I was paired with a lean, long-legged 27-year-young guide that lives in the mountains and is known to run up steep grades. (Now mind you not everyone has this experience as some can ride electric buggies that take some of the stalk away.)

After the first day of breathlessly following my mountain-goat guide up and down the mountainside I asked Walt what possessed him to pair us. He said, "Justin asked me the same question after you missed that elk this morning. I told him that you said you were a former Marine and a good shot."

Man, did I ever regret shooting my mouth off.

The shot.

After our stalk that first morning one of the few things Justin said at all was, "are you okay with a 300-yard shot?" I didn't know what to say. He sensed my reticence and said, "shoot the near one". It was only 250-260 yards and I shot too low.

I found out later that one is supposed to raise your shot a couple feet. Okay, maybe not really that much but I haven't shot at much over 100 yds. since qualifying on the USMC rifle range during the Revolutionary War or so.
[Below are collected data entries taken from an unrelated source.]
@[simp] theorem State.setLevel_rx (e : LevelEvent) (v : Bool) (s : State) : (s.setLevel e v).rx = s.rx := rfl
@[simp] theorem State.setLevel_cls (e : LevelEvent) (v : Bool) (s : State) : (s.setLevel e v).cls = s.cls := rfl
@[simp] theorem State.setLevel_ren (e : LevelEvent) (v : Bool) (s : State) : (s.setLevel e v).ren = s.ren := rfl
@[simp] theorem State.setLevel_row (e : LevelEvent) (v : Bool) (s : State) : (s.setLevel e v).row = s.row := rfl
@[simp] theorem State.setLevel_seq (e : LevelEvent) (v : Bool) (s : State) : (s.setLevel e v).seq = s.seq := rfl
@[simp] theorem State.setLevel_touch (e : LevelEvent) (v : Bool) (s : State) : (s.setLevel e v).touch = s.touch := rfl
@[simp] theorem State.setLevel_tx (e : LevelEvent) (v : Bool) (s : State) : (s.setLevel e v).tx = s.tx := rfl
@[simp] theorem State.setLevel_acc (e : LevelEvent) (v : Bool) (s : State) : (s.setLevel e v).acc = s.acc := rfl
@[simp] theorem State.setLevel_lines (e : LevelEvent) (v : Bool) (s : State) : (s.setLevel e v).lines = s.lines := rfl
@[simp] theorem State.setLevel_store (e : LevelEvent) (v : Bool) (s : State) : (s.setLevel e v).store = s.store := rfl
@[simp] theorem State.setLevel_pins (e : LevelEvent) (v : Bool) (s : State) : (s.setLevel e v).pins = s.pins := rfl
@[simp] theorem State.setLevel_choices (e : LevelEvent) (v : Bool) (s : State) : (s.setLevel e v).choices = s.choices := rfl
@[simp] theorem State.setLevel_pending (e : LevelEvent) (v : Bool) (s : State) : (s.setLevel e v).pending = s.pending := rfl

@[simp] theorem State.setLevel_ev (e : LevelEvent) (v : Bool) (s : State) : (s.setLevel e v).ev = s.ev.setLevel e v := rfl

@[simp] theorem State.latchIf_rx (c : Bool) (e : EdgeEvent) (s : State) : (s.latchIf c e).rx = s.rx := by cases c <;> rfl
@[simp] theorem State.latchIf_cls (c : Bool) (e : EdgeEvent) (s : State) : (s.latchIf c e).cls = s.cls := by cases c <;> rfl
@[simp] theorem State.latchIf_ren (c : Bool) (e : EdgeEvent) (s : State) : (s.latchIf c e).ren = s.ren := by cases c <;> rfl
@[simp] theorem State.latchIf_row (c : Bool) (e : EdgeEvent) (s : State) : (s.latchIf c e).row = s.row := by cases c <;> rfl
@[simp] theorem State.latchIf_seq (c : Bool) (e : EdgeEvent) (s : State) : (s.latchIf c e).seq = s.seq := by cases c <;> rfl
@[simp] theorem State.latchIf_touch (c : Bool) (e : EdgeEvent) (s : State) : (s.latchIf c e).touch = s.touch := by cases c <;> rfl
@[simp] theorem State.latchIf_tx (c : Bool) (e : EdgeEvent) (s : State) : (s.latchIf c e).tx = s.tx := by cases c <;> rfl
@[simp] theorem State.latchIf_acc (c : Bool) (e : EdgeEvent) (s : State) : (s.latchIf c e).acc = s.acc := by cases c <;> rfl
@[simp] theorem State.latchIf_lines (c : Bool) (e : EdgeEvent) (s : State) : (s.latchIf c e).lines = s.lines := by cases c <;> rfl
@[simp] theorem State.latchIf_store (c : Bool) (e : EdgeEvent) (s : State) : (s.latchIf c e).store = s.store := by cases c <;> rfl
@[simp] theorem State.latchIf_pins (c : Bool) (e : EdgeEvent) (s : State) : (s.latchIf c e).pins = s.pins := by cases c <;> rfl
@[simp] theorem State.latchIf_choices (c : Bool) (e : EdgeEvent) (s : State) : (s.latchIf c e).choices = s.choices := by cases c <;> rfl
@[simp] theorem State.latchIf_pending (c : Bool) (e : EdgeEvent) (s : State) : (s.latchIf c e).pending = s.pending := by cases c <;> rfl

@[simp] theorem State.latchIf_ev (c : Bool) (e : EdgeEvent) (s : State) :
    (s.latchIf c e).ev = if c then s.ev.occur e else s.ev := by cases c <;> rfl

@[simp] theorem State.latchIf_false (e : EdgeEvent) (s : State) : s.latchIf false e = s := rfl

@[simp] theorem State.latchIf_true (e : EdgeEvent) (s : State) : s.latchIf true e = s.latch e := rfl

@[simp] theorem EventUnit.withLatched_raw (l : BitVec 32) (u : EventUnit) : (u.withLatched l).raw = u.raw := rfl
@[simp] theorem EventUnit.withLatched_table (l : BitVec 32) (u : EventUnit) : (u.withLatched l).table = u.table := rfl
@[simp] theorem EventUnit.withLatched_lastWatch (l : BitVec 32) (u : EventUnit) : (u.withLatched l).lastWatch = u.lastWatch := rfl
@[simp] theorem EventUnit.withLatched_latched (l : BitVec 32) (u : EventUnit) : (u.withLatched l).latched = l := rfl
@[simp] theorem EventUnit.withLatched_attention (l : BitVec 32) (u : EventUnit) :
    (u.withLatched l).attention = (l != 0) := rfl

@[simp] theorem EventUnit.occur_table (e : EdgeEvent) (u : EventUnit) : (u.occur e).table = u.table := rfl
@[simp] theorem EventUnit.occur_lastWatch (e : EdgeEvent) (u : EventUnit) : (u.occur e).lastWatch = u.lastWatch := rfl
@[simp] theorem EventUnit.occur_raw (e : EdgeEvent) (u : EventUnit) : (u.occur e).raw = u.raw ||| eventBit e.num := rfl
@[simp] theorem EventUnit.occur_latched (e : EdgeEvent) (u : EventUnit) :
    (u.occur e).latched = if u.table.mask.getLsbD e.num then u.latched ||| eventBit e.num else u.latched := rfl
@[simp] theorem EventUnit.setLevel_table (e : LevelEvent) (v : Bool) (u : EventUnit) :
    (u.setLevel e v).table = u.table := by unfold EventUnit.setLevel; split <;> rfl
@[simp] theorem EventUnit.setLevel_lastWatch (e : LevelEvent) (v : Bool) (u : EventUnit) :
    (u.setLevel e v).lastWatch = u.lastWatch := by unfold EventUnit.setLevel; split <;> rfl
@[simp] theorem EventUnit.clear_table (n : BitVec 32) (u : EventUnit) : (u.clear n).table = u.table := rfl
@[simp] theorem EventUnit.clear_lastWatch (n : BitVec 32) (u : EventUnit) : (u.clear n).lastWatch = u.lastWatch := rfl

/-! ### The receiver and the classifier -/

@[simp] theorem State.linePresent_cls (s : State) : (s.linePresent).cls = s.cls := rfl
@[simp] theorem State.linePresent_ren (s : State) : (s.linePresent).ren = s.ren := rfl
@[simp] theorem State.linePresent_row (s : State) : (s.linePresent).row = s.row := rfl
@[simp] theorem State.linePresent_seq (s : State) : (s.linePresent).seq = s.seq := rfl
@[simp] theorem State.linePresent_touch (s : State) : (s.linePresent).touch = s.touch := rfl
@[simp] theorem State.linePresent_tx (s : State) : (s.linePresent).tx = s.tx := rfl
@[simp] theorem State.linePresent_acc (s : State) : (s.linePresent).acc = s.acc := rfl
@[simp] theorem State.linePresent_lines (s : State) : (s.linePresent).lines = s.lines := rfl
@[simp] theorem State.linePresent_store (s : State) : (s.linePresent).store = s.store := rfl
@[simp] theorem State.linePresent_pins (s : State) : (s.linePresent).pins = s.pins := rfl
@[simp] theorem State.linePresent_choices (s : State) : (s.linePresent).choices = s.choices := rfl
@[simp] theorem State.linePresent_pending (s : State) : (s.linePresent).pending = s.pending := rfl

@[simp] theorem State.heard_cls (s : State) : (s.heard).cls = s.cls := rfl
@[simp] theorem State.heard_ren (s : State) : (s.heard).ren = s.ren := rfl
@[simp] theorem State.heard_row (s : State) : (s.heard).row = s.row := rfl
@[simp] theorem State.heard_seq (s : State) : (s.heard).seq = s.seq := rfl
@[simp] theorem State.heard_touch (s : State) : (s.heard).touch = s.touch := rfl
@[simp] theorem State.heard_tx (s : State) : (s.heard).tx = s.tx := rfl
@[simp] theorem State.heard_acc (s : State) : (s.heard).acc = s.acc := rfl
@[simp] theorem State.heard_lines (s : State) : (s.heard).lines = s.lines := rfl
@[simp] theorem State.heard_store (s : State) : (s.heard).store = s.store := rfl
@[simp] theorem State.heard_pins (s : State) : (s.heard).pins = s.pins := rfl
@[simp] theorem State.heard_choices (s : State) : (s.heard).choices = s.choices := rfl
@[simp] theorem State.heard_pending (s : State) : (s.heard).pending = s.pending := rfl

@[simp] theorem State.heard_rx (s : State) :
    s.heard.rx = { s.rx with state := .hunting, held := [], silence := .running, linePresent := true } := rfl

@[simp] theorem State.heard_ev (s : State) : s.heard.ev = s.ev.setLevel .linePresent true := rfl

@[simp] theorem State.taken_ren (b : Block) (s : State) : (s.taken b).ren = s.ren := rfl
@[simp] theorem State.taken_row (b : Block) (s : State) : (s.taken b).row = s.row := rfl
@[simp] theorem State.taken_seq (b : Block) (s : State) : (s.taken b).seq = s.seq := rfl
@[simp] theorem State.taken_touch (b : Block) (s : State) : (s.taken b).touch = s.touch := rfl
@[simp] theorem State.taken_tx (b : Block) (s : State) : (s.taken b).tx = s.tx := rfl
@[simp] theorem State.taken_acc (b : Block) (s : State) : (s.taken b).acc = s.acc := rfl
@[simp] theorem State.taken_lines (b : Block) (s : State) : (s.taken b).lines = s.lines := rfl
@[simp] theorem State.taken_store (b : Block) (s : State) : (s.taken b).store = s.store := rfl
@[simp] theorem State.taken_pins (b : Block) (s : State) : (s.taken b).pins = s.pins := rfl
@[simp] theorem State.taken_choices (b : Block) (s : State) : (s.taken b).choices = s.choices := rfl
@[simp] theorem State.taken_pending (b : Block) (s : State) : (s.taken b).pending = s.pending := rfl

@[simp] theorem State.taken_rx (b : Block) (s : State) : (s.taken b).rx = s.heard.rx := rfl

@[simp] theorem State.taken_ev (b : Block) (s : State) : (s.taken b).ev = s.ev.setLevel .linePresent true := rfl

@[simp] theorem State.taken_cls (b : Block) (s : State) : (s.taken b).cls = s.cls.record b := rfl

@[simp] theorem Classifier.record_strap (b : Block) (c : Classifier) : (c.record b).strap = c.strap := rfl
@[simp] theorem Classifier.record_number (b : Block) (c : Classifier) : (c.record b).number = c.number := rfl
@[simp] theorem Classifier.record_source (b : Block) (c : Classifier) : (c.record b).source = c.source := rfl
@[simp] theorem Classifier.record_serviceAccepted (b : Block) (c : Classifier) : (c.record b).serviceAccepted = c.serviceAccepted := rfl
@[simp] theorem Classifier.record_serviceLast (b : Block) (c : Classifier) : (c.record b).serviceLast = c.serviceLast := rfl
@[simp] theorem Classifier.record_address (b : Block) (c : Classifier) : (c.record b).address = c.address := rfl
@[simp] theorem Classifier.record_groups (b : Block) (c : Classifier) : (c.record b).groups = c.groups := rfl
@[simp] theorem Classifier.record_channels (b : Block) (c : Classifier) : (c.record b).channels = c.channels := rfl
@[simp] theorem Classifier.record_kinds (b : Block) (c : Classifier) : (c.record b).kinds = c.kinds := rfl
@[simp] theorem Classifier.record_watch (b : Block) (c : Classifier) : (c.record b).watch = c.watch := rfl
On Day 2 Justin and I had another flat-belly hunter join us and I trailed behind them both, and Ryan smokes! We didn't see any shooter-elk that day but I had a nice visit with Ryan who actually talks.

Day 3, Friday the 13th, dawned rainy, overcast, and I thought, bleak. But Justin was undaunted, actually pumped!
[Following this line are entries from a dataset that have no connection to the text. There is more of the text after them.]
theorem test_witness_MirrorEqualsCompositeWhenQuiet :
    running.MirrorSound ∧ running.RowsOnce ∧ running.row.Quiet := by
  refine ⟨⟨rfl, by decide +kernel, fun y => ?_⟩, ?_, ?_⟩
  · have h : running.ren.composite y = 0 := by
      apply composite_clear <;> simp [running, State.reset, Render.reset, blankPlane]
    exact Or.inr (Or.inr (Or.inr ⟨by simp [running, State.reset, RowEngine.reset], by rw [h]; simp [running]⟩))
  · unfold State.RowsOnce; decide +kernel
  · unfold RowEngine.Quiet RowEngine.Empty; decide +kernel

end Sys2Proof.Tests
end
"I have a good feeling about you today", he encouraged. We donned rain gear and headed out, soon spotting elk in a long meadow. We began a stalk from downwind, only to have some elk enter the meadow between us and our prey. We retreated, then saw elk deviating from the meadow in an effort to cross the road! We stalked and set up for a shot at a bull in that group - only to have a service truck come down the road and begin honking his horn! Needless to say, as was intended by the jerk in the truck, that wasn't conducive to good hunting. He must have sensed that I was a Texan hunting his elk.

Later in the day another guide spotted elk in the southern end of the same meadow. No problem, except that we would have to stalk from upwind of the herd, it was getting late, still dreary and wet, and I was mildly disenchanted. While Justin was contemplating this scenario I was secretly hoping he would just decide that conditions were too risky and we should go back to camp, get dry, warm and have some adult warming fluids. No such thoughts entered his mind.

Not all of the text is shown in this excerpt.